EXERCISE DESCRIPTION: Lines from the listing below that contain the string "trans" are to be reported.

ENTRIES PROVIDED:

-- ==== Sys2Proof/Laws/Events.lean ====
section
/-! SUPPORT. Events that wait for the host port stay in their order: the consequences of a command only append to them. -/

set_option linter.unreachableTactic false
set_option linter.unusedTactic false

namespace Sys2Proof.Machine

/-- The events of `x` are the first that wait. -/
def Dev.events (x : List Event) (s : Dev) : Prop := x <+: s.evq

theorem Dev.raise_events {x : List Event} (s : Dev) (e : Event) (h : Dev.events x s) : Dev.events x (Dev.raise s e) :=
  List.IsPrefix.trans h (List.prefix_append _ _)

theorem Dev.events_more {x y : List Event} {s t : Dev} (hs : Dev.events x s) (ht : t.evq = s.evq ++ y) : Dev.events x t := by
  unfold Dev.events at *
  rw [ht]
  exact hs.trans (List.prefix_append _ _)

theorem events_ite {x : List Event} {a b : Dev} {p : Prop} [Decidable p] (ha : Dev.events x a) (hb : Dev.events x b) :
    Dev.events x (if p then a else b) := by split <;> assumption
theorem events_foldl {x : List Event} {α : Type} {f : Dev → α → Dev} {l : List α} {s : Dev}
    (hf : ∀ t a, Dev.events x t → Dev.events x (f t a)) (h : Dev.events x s) : Dev.events x (l.foldl f s) := by
  induction l generalizing s with
  | nil => exact h
  | cons a l ih => exact ih (hf s a h)
theorem events_foldl3 {x : List Event} {α β γ : Type} {f : γ × β × Dev → α → γ × β × Dev} {l : List α} {p : γ × β × Dev}
    (hf : ∀ t a, Dev.events x t.2.2 → Dev.events x (f t a).2.2) (h : Dev.events x p.2.2) : Dev.events x (l.foldl f p).2.2 := by
  induction l generalizing p with
  | nil => exact h
  | cons a l ih => exact ih (hf p a h)

theorem Dev.events_upd_auxs {x : List Event} {s : Dev} {v0 : Sparse Aux} (h : Dev.events x s) :
    Dev.events x { s with auxs := v0 } := h
theorem Dev.events_upd_barges {x : List Event} {s : Dev} {v0 : Sparse Barge} (h : Dev.events x s) :
    Dev.events x { s with barges := v0 } := h
theorem Dev.events_upd_blocks {x : List Event} {s : Dev} {v0 : Sparse Block} (h : Dev.events x s) :
    Dev.events x { s with blocks := v0 } := h
theorem Dev.events_upd_bz {x : List Event} {s : Dev} {v0 : Basin} (h : Dev.events x s) :
    Dev.events x { s with bz := v0 } := h
theorem Dev.events_upd_cells {x : List Event} {s : Dev} {v0 : Sparse Cell} (h : Dev.events x s) :
    Dev.events x { s with cells := v0 } := h
theorem Dev.events_upd_colls {x : List Event} {s : Dev} {v0 : Sparse Coll} (h : Dev.events x s) :
    Dev.events x { s with colls := v0 } := h
theorem Dev.events_upd_complq {x : List Event} {s : Dev} {v0 : List Completion} (h : Dev.events x s) :
    Dev.events x { s with complq := v0 } := h
theorem Dev.events_upd_convs {x : List Event} {s : Dev} {v0 : Sparse Conv} (h : Dev.events x s) :
    Dev.events x { s with convs := v0 } := h
theorem Dev.events_upd_err {x : List Event} {s : Dev} {v0 : ErrN} (h : Dev.events x s) :
    Dev.events x { s with err := v0 } := h
theorem Dev.events_upd_freeCount {x : List Event} {s : Dev} {v0 : Nat} (h : Dev.events x s) :
    Dev.events x { s with freeCount := v0 } := h
theorem Dev.events_upd_laneWaits {x : List Event} {s : Dev} {v0 : List LaneWait} (h : Dev.events x s) :
    Dev.events x { s with laneWaits := v0 } := h
theorem Dev.events_upd_lanes {x : List Event} {s : Dev} {v0 : Sparse Lane} (h : Dev.events x s) :
    Dev.events x { s with lanes := v0 } := h
theorem Dev.events_upd_lk {x : List Event} {s : Dev} {v0 : LockUnit} (h : Dev.events x s) :
    Dev.events x { s with lk := v0 } := h
theorem Dev.events_upd_out {x : List Event} {s : Dev} {v0 : List Out} (h : Dev.events x s) :
    Dev.events x { s with out := v0 } := h
theorem Dev.events_upd_prof_profPend {x : List Event} {s : Dev} {v0 : Sparse Word} {v1 : Sparse (Word × Word)} (h : Dev.events x s) :
    Dev.events x { s with prof := v0, profPend := v1 } := h
theorem Dev.events_upd_regions {x : List Event} {s : Dev} {v0 : Sparse Region} (h : Dev.events x s) :
    Dev.events x { s with regions := v0 } := h
theorem Dev.events_upd_regs {x : List Event} {s : Dev} {v0 : Sparse Word} (h : Dev.events x s) :
    Dev.events x { s with regs := v0 } := h
theorem Dev.events_upd_regsPend {x : List Event} {s : Dev} {v0 : Sparse (Word × Word)} (h : Dev.events x s) :
    Dev.events x { s with regsPend := v0 } := h
theorem Dev.events_upd_reports {x : List Event} {s : Dev} {v0 : List Report} (h : Dev.events x s) :
    Dev.events x { s with reports := v0 } := h
theorem Dev.events_upd_slMsgs {x : List Event} {s : Dev} {v0 : List SlMsg} (h : Dev.events x s) :
    Dev.events x { s with slMsgs := v0 } := h
theorem Dev.events_upd_slices {x : List Event} {s : Dev} {v0 : Sparse Slice} (h : Dev.events x s) :
    Dev.events x { s with slices := v0 } := h
theorem Dev.events_upd_sluice_slMsgs_grants {x : List Event} {s : Dev} {v0 : Sluice} {v1 : List SlMsg} {v2 : List Grant} (h : Dev.events x s) :
    Dev.events x { s with sluice := v0, slMsgs := v1, grants := v2 } := h
theorem Dev.events_upd_tb {x : List Event} {s : Dev} {v0 : Timebase} (h : Dev.events x s) :
    Dev.events x { s with tb := v0 } := h
theorem Dev.events_upd_tows {x : List Event} {s : Dev} {v0 : Sparse Towpath} (h : Dev.events x s) :
    Dev.events x { s with tows := v0 } := h
theorem Dev.events_upd_tripSeq {x : List Event} {s : Dev} {v0 : Nat} (h : Dev.events x s) :
    Dev.events x { s with tripSeq := v0 } := h

theorem Dev.setBarge_events {x : List Event} (s : Dev) (e : Nat) (v : Barge)
    (h : Dev.events x s) : Dev.events x (Dev.setBarge s e v) := by
  unfold Dev.setBarge
  repeat' first
    | with_reducible assumption
    | intro _
    | extract_lets
    | with_reducible apply events_ite
    | (split
       all_goals try (rename_i heq
                      have h2 := congrArg Prod.snd heq
                      have h1 := congrArg Prod.fst heq
                      dsimp only at h1 h2
                      subst h1 h2
                      clear heq))
    | with_reducible apply Dev.events_upd_barges
    | dsimp only [Lock.count]
    | dsimp +zetaDelta only

theorem Dev.modBarge_events {x : List Event} (s : Dev) (e : Nat) (f : Barge → Barge)
    (h : Dev.events x s) : Dev.events x (Dev.modBarge s e f) := by
  unfold Dev.modBarge
  repeat' first
    | with_reducible assumption
    | intro _
    | extract_lets
    | with_reducible apply events_ite
    | with_reducible apply Dev.setBarge_events
    | (split
       all_goals try (rename_i heq
                      have h2 := congrArg Prod.snd heq
                      have h1 := congrArg Prod.fst heq
                      dsimp only at h1 h2
                      subst h1 h2
                      clear heq))
    | dsimp only [Lock.count]
    | dsimp +zetaDelta only

theorem Dev.setColl_events {x : List Event} (s : Dev) (k : Nat) (v : Coll)
    (h : Dev.events x s) : Dev.events x (Dev.setColl s k v) := by
  unfold Dev.setColl
  repeat' first
    | with_reducible assumption
    | intro _
    | extract_lets
    | with_reducible apply events_ite
    | (split
       all_goals try (rename_i heq
                      have h2 := congrArg Prod.snd heq
                      have h1 := congrArg Prod.fst heq
                      dsimp only at h1 h2
                      subst h1 h2
                      clear heq))
    | with_reducible apply Dev.events_upd_colls
    | dsimp only [Lock.count]
    | dsimp +zetaDelta only

theorem Dev.noteEvent_events {x : List Event} (s : Dev) (k : Nat) (src : Nat) (n : Nat) (inj : Bool)
    (h : Dev.events x s) : Dev.events x (Dev.noteEvent s k src n inj) := by
  unfold Dev.noteEvent
  repeat' first
    | with_reducible assumption
    | intro _
    | extract_lets
    | with_reducible apply events_ite
    | with_reducible apply Dev.setColl_events
    | (split
       all_goals try (rename_i heq
                      have h2 := congrArg Prod.snd heq
                      have h1 := congrArg Prod.fst heq
                      dsimp only at h1 h2
                      subst h1 h2
                      clear heq))
    | dsimp only [Lock.count]
    | dsimp +zetaDelta only

theorem Dev.modColl_events {x : List Event} (s : Dev) (k : Nat) (f : Coll → Coll)
    (h : Dev.events x s) : Dev.events x (Dev.modColl s k f) := by
  unfold Dev.modColl
  repeat' first
    | with_reducible assumption
    | intro _
    | extract_lets
    | with_reducible apply events_ite
    | with_reducible apply Dev.setColl_events
    | (split
       all_goals try (rename_i heq
                      have h2 := congrArg Prod.snd heq
                      have h1 := congrArg Prod.fst heq
                      dsimp only at h1 h2
                      subst h1 h2
                      clear heq))
    | dsimp only [Lock.count]
    | dsimp +zetaDelta only

theorem Dev.setRegion_events {x : List Event} (s : Dev) (g : Nat) (v : Region)
    (h : Dev.events x s) : Dev.events x (Dev.setRegion s g v) := by
  unfold Dev.setRegion
  repeat' first
    | with_reducible assumption
    | intro _
    | extract_lets
    | with_reducible apply events_ite
    | (split
       all_goals try (rename_i heq
                      have h2 := congrArg Prod.snd heq
                      have h1 := congrArg Prod.fst heq
                      dsimp only at h1 h2
                      subst h1 h2
                      clear heq))
    | with_reducible apply Dev.events_upd_regions
    | dsimp only [Lock.count]
    | dsimp +zetaDelta only

theorem Dev.modRegion_events {x : List Event} (s : Dev) (g : Nat) (f : Region → Region)
    (h : Dev.events x s) : Dev.events x (Dev.modRegion s g f) := by
  unfold Dev.modRegion
  repeat' first
    | with_reducible assumption
    | intro _
    | extract_lets
    | with_reducible apply events_ite
    | with_reducible apply Dev.setRegion_events
    | (split
       all_goals try (rename_i heq
                      have h2 := congrArg Prod.snd heq
                      have h1 := congrArg Prod.fst heq
                      dsimp only at h1 h2
                      subst h1 h2
                      clear heq))
    | dsimp only [Lock.count]
    | dsimp +zetaDelta only

theorem Dev.raiseIsland_events {x : List Event} (s : Dev) (g : Nat) (hold : Bool) (e : Event)
    (h : Dev.events x s) : Dev.events x (Dev.raiseIsland s g hold e) := by
  unfold Dev.raiseIsland
  repeat' first
    | with_reducible assumption
    | intro _
    | extract_lets
    | with_reducible apply events_ite
    | with_reducible apply Dev.modRegion_events
    | with_reducible apply Dev.raise_events
    | (split
       all_goals try (rename_i heq
                      have h2 := congrArg Prod.snd heq
                      have h1 := congrArg Prod.fst heq
                      dsimp only at h1 h2
                      subst h1 h2
                      clear heq))
    | dsimp only [Lock.count]
    | dsimp +zetaDelta only

theorem Dev.collEvent_events {x : List Event} (s : Dev) (k : Nat) (code : Nat) (flag : Bool) (payload : List Word)
    (h : Dev.events x s) : Dev.events x (Dev.collEvent s k code flag payload) := by
  unfold Dev.collEvent
  repeat' first
    | with_reducible assumption
    | intro _
    | extract_lets
    | with_reducible apply events_ite
    | with_reducible apply Dev.raiseIsland_events
    | with_reducible apply Dev.raise_events
    | (split
       all_goals try (rename_i heq
                      have h2 := congrArg Prod.snd heq
                      have h1 := congrArg Prod.fst heq
                      dsimp only at h1 h2
                      subst h1 h2
                      clear heq))
    | dsimp only [Lock.count]
    | dsimp +zetaDelta only

theorem Dev.irq_events {x : List Event} (s : Dev) (e : Nat) (n : Nat)
    (h : Dev.events x s) : Dev.events x (Dev.irq s e n) := by
  unfold Dev.irq
  repeat' first
    | with_reducible assumption
    | intro _
    | extract_lets
    | with_reducible apply events_ite
    | with_reducible apply Dev.modBarge_events
    | (split
       all_goals try (rename_i heq
                      have h2 := congrArg Prod.snd heq
                      have h1 := congrArg Prod.fst heq
                      dsimp only at h1 h2
                      subst h1 h2
                      clear heq))
    | dsimp only [Lock.count]
    | dsimp +zetaDelta only

theorem Dev.forEach_events {x : List Event} {α : Type} (l : List α) (f : Dev → α → Dev) (s : Dev) (h_f : ∀ u0 u1, Dev.events x u0 → Dev.events x (f u0 u1))
    (h : Dev.events x s) : Dev.events x (Dev.forEach l f s) := by
  unfold Dev.forEach
  exact events_foldl h_f h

OUTPUT FOR THIS TASK:
  List.IsPrefix.trans h (List.prefix_append _ _)
  exact hs.trans (List.prefix_append _ _)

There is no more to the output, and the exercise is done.